The input section start

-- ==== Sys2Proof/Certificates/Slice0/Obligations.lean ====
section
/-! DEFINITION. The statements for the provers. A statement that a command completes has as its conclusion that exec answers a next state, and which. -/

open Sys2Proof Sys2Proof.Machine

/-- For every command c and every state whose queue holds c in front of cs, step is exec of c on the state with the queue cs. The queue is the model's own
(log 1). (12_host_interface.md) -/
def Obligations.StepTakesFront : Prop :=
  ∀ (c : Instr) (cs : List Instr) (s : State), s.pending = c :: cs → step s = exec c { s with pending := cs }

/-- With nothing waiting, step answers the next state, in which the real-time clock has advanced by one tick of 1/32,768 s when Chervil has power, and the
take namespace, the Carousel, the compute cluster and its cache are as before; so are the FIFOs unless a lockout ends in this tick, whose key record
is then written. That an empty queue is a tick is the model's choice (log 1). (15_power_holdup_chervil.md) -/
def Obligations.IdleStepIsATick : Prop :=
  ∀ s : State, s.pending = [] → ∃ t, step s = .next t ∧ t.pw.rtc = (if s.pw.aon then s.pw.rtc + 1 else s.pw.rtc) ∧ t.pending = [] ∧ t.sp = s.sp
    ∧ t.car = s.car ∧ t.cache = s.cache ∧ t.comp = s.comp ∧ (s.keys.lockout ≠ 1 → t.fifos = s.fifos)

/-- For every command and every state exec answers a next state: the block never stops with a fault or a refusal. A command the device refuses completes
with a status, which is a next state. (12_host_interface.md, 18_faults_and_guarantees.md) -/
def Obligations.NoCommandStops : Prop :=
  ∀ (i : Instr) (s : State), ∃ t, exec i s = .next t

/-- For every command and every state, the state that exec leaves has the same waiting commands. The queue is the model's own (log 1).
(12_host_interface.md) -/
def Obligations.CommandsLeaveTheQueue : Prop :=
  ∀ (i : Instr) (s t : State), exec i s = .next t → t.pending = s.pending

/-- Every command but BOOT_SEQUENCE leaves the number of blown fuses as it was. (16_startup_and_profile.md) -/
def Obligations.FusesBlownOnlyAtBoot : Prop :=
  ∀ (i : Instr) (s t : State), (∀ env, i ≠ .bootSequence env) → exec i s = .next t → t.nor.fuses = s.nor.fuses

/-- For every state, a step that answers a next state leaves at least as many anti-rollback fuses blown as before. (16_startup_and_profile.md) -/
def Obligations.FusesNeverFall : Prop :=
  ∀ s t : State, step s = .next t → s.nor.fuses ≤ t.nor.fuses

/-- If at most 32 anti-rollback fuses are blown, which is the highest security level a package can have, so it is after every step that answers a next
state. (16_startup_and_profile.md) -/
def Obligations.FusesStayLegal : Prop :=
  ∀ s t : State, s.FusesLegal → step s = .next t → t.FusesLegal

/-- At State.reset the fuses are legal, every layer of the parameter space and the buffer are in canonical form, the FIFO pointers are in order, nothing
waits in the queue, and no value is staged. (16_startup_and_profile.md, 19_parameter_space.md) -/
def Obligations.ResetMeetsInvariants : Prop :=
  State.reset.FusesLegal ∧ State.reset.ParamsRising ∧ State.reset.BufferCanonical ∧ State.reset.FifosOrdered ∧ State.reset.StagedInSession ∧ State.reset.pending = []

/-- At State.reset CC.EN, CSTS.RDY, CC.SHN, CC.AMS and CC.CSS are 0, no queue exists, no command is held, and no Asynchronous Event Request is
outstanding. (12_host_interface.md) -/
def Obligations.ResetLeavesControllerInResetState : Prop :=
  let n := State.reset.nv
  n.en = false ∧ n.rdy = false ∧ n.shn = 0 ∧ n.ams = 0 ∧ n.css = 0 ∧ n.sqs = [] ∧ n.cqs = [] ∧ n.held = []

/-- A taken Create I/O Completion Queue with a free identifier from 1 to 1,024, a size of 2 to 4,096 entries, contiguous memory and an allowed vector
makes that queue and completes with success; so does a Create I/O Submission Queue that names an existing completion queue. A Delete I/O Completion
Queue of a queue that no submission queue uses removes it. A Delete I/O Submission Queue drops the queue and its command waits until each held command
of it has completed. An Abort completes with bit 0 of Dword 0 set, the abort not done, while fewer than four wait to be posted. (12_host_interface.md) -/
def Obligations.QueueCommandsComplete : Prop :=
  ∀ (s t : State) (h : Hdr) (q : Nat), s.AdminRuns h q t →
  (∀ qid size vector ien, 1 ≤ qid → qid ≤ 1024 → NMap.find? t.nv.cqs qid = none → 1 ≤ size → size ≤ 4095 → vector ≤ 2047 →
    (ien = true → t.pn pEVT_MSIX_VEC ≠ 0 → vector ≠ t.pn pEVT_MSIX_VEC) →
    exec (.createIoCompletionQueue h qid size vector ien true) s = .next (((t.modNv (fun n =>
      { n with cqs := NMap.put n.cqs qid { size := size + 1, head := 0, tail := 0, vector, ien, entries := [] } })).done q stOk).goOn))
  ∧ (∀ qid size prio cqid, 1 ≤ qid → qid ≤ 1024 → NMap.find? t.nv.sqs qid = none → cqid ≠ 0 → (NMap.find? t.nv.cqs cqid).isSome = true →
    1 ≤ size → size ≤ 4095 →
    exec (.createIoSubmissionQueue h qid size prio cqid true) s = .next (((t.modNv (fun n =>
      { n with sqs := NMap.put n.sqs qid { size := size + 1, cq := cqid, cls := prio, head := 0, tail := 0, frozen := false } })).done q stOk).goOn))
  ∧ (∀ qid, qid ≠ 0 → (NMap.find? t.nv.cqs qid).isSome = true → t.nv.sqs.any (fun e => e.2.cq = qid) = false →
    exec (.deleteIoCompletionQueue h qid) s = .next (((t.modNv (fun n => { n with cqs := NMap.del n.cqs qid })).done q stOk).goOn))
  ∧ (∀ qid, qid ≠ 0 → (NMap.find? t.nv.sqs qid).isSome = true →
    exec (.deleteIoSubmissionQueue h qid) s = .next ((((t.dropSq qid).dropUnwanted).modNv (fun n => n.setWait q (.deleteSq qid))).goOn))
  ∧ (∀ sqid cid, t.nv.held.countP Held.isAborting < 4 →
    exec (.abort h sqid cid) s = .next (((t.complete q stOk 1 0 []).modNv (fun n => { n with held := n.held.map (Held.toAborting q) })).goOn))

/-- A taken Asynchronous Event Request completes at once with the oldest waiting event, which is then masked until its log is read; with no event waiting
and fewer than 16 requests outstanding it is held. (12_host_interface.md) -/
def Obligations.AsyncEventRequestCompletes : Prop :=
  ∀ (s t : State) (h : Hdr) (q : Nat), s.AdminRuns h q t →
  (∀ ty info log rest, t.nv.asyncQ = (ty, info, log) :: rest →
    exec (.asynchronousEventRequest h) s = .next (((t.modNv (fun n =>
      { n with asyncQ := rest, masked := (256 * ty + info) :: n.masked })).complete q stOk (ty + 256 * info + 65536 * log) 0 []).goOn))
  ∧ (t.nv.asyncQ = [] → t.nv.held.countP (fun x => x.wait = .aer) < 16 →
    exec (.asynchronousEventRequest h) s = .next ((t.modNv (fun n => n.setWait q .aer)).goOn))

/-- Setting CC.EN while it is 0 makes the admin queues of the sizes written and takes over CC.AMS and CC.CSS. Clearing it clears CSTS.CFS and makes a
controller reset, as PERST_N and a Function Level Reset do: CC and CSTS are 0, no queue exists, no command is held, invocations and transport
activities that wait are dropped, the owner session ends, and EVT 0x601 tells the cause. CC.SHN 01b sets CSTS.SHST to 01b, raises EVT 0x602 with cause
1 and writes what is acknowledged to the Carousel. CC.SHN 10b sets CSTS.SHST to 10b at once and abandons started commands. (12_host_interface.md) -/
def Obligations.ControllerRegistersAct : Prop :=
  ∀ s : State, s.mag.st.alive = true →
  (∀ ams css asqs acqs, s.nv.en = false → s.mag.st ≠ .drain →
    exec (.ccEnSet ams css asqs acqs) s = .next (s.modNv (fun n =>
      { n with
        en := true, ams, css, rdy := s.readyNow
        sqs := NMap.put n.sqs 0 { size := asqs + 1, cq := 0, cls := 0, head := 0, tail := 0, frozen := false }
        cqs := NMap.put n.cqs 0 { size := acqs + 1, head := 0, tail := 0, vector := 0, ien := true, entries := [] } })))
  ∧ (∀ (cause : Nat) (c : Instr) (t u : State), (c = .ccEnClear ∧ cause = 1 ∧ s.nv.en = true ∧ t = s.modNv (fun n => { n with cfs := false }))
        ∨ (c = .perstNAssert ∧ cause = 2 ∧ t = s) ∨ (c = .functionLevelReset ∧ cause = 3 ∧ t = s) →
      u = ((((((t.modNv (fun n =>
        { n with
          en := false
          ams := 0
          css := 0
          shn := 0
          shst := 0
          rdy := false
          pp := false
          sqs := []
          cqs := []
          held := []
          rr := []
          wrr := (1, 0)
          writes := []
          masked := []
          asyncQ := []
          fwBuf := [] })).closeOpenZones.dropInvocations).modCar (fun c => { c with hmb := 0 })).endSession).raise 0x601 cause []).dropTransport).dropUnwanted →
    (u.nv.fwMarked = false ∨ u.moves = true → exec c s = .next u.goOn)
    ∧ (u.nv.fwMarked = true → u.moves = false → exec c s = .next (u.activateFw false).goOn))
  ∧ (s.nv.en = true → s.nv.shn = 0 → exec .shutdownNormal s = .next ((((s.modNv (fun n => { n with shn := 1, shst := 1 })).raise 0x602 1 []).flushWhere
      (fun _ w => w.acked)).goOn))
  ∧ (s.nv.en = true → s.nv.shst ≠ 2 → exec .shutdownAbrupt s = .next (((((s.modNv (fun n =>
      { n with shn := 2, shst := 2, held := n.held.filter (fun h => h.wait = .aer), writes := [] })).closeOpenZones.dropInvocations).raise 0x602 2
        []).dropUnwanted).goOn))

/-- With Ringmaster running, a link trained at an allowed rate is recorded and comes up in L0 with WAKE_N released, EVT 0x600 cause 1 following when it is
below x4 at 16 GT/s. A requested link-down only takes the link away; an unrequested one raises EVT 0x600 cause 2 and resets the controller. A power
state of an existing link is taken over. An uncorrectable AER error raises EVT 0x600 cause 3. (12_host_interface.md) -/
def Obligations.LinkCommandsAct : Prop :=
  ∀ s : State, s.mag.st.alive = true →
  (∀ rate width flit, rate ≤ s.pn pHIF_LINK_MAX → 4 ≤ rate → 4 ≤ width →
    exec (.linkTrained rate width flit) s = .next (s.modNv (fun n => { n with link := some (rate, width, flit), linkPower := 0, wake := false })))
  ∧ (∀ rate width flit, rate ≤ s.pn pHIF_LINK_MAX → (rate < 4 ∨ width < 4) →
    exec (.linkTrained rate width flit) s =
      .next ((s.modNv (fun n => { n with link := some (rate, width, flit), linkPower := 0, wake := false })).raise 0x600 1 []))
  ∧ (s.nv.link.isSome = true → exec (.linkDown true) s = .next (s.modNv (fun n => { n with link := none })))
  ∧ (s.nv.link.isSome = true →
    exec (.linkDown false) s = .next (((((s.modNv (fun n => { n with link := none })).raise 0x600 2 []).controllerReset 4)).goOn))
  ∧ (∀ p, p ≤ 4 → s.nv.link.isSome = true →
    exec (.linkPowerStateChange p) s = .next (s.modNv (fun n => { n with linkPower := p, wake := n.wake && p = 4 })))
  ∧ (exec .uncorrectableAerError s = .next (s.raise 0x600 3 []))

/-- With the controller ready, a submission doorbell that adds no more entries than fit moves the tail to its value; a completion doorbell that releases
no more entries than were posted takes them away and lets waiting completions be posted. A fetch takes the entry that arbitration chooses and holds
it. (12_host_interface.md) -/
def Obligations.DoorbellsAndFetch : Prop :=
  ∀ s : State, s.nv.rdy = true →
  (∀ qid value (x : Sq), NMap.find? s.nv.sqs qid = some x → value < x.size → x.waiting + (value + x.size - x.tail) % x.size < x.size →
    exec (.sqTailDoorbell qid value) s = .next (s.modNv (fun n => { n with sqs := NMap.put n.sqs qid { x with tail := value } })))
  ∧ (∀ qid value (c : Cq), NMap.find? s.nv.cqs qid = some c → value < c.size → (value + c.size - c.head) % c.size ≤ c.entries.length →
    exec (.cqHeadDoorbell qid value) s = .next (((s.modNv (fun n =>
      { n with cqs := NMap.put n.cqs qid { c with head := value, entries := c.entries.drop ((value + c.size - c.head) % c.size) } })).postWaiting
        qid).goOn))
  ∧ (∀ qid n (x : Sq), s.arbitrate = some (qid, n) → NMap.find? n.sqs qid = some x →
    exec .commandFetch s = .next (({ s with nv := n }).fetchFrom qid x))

The input section end

# Directions for this task
Beginning with the line containing "def Obligations.CommandsLeaveTheQueue : Prop" and ending with the line containing "def Obligations.FusesBlownOnlyAtBoot : Prop", extract those lines exactly from the listing above, and only those.

# Answer below
def Obligations.CommandsLeaveTheQueue : Prop :=
  ∀ (i : Instr) (s t : State), exec i s = .next t → t.pending = s.pending

/-- Every command but BOOT_SEQUENCE leaves the number of blown fuses as it was. (16_startup_and_profile.md) -/
def Obligations.FusesBlownOnlyAtBoot : Prop :=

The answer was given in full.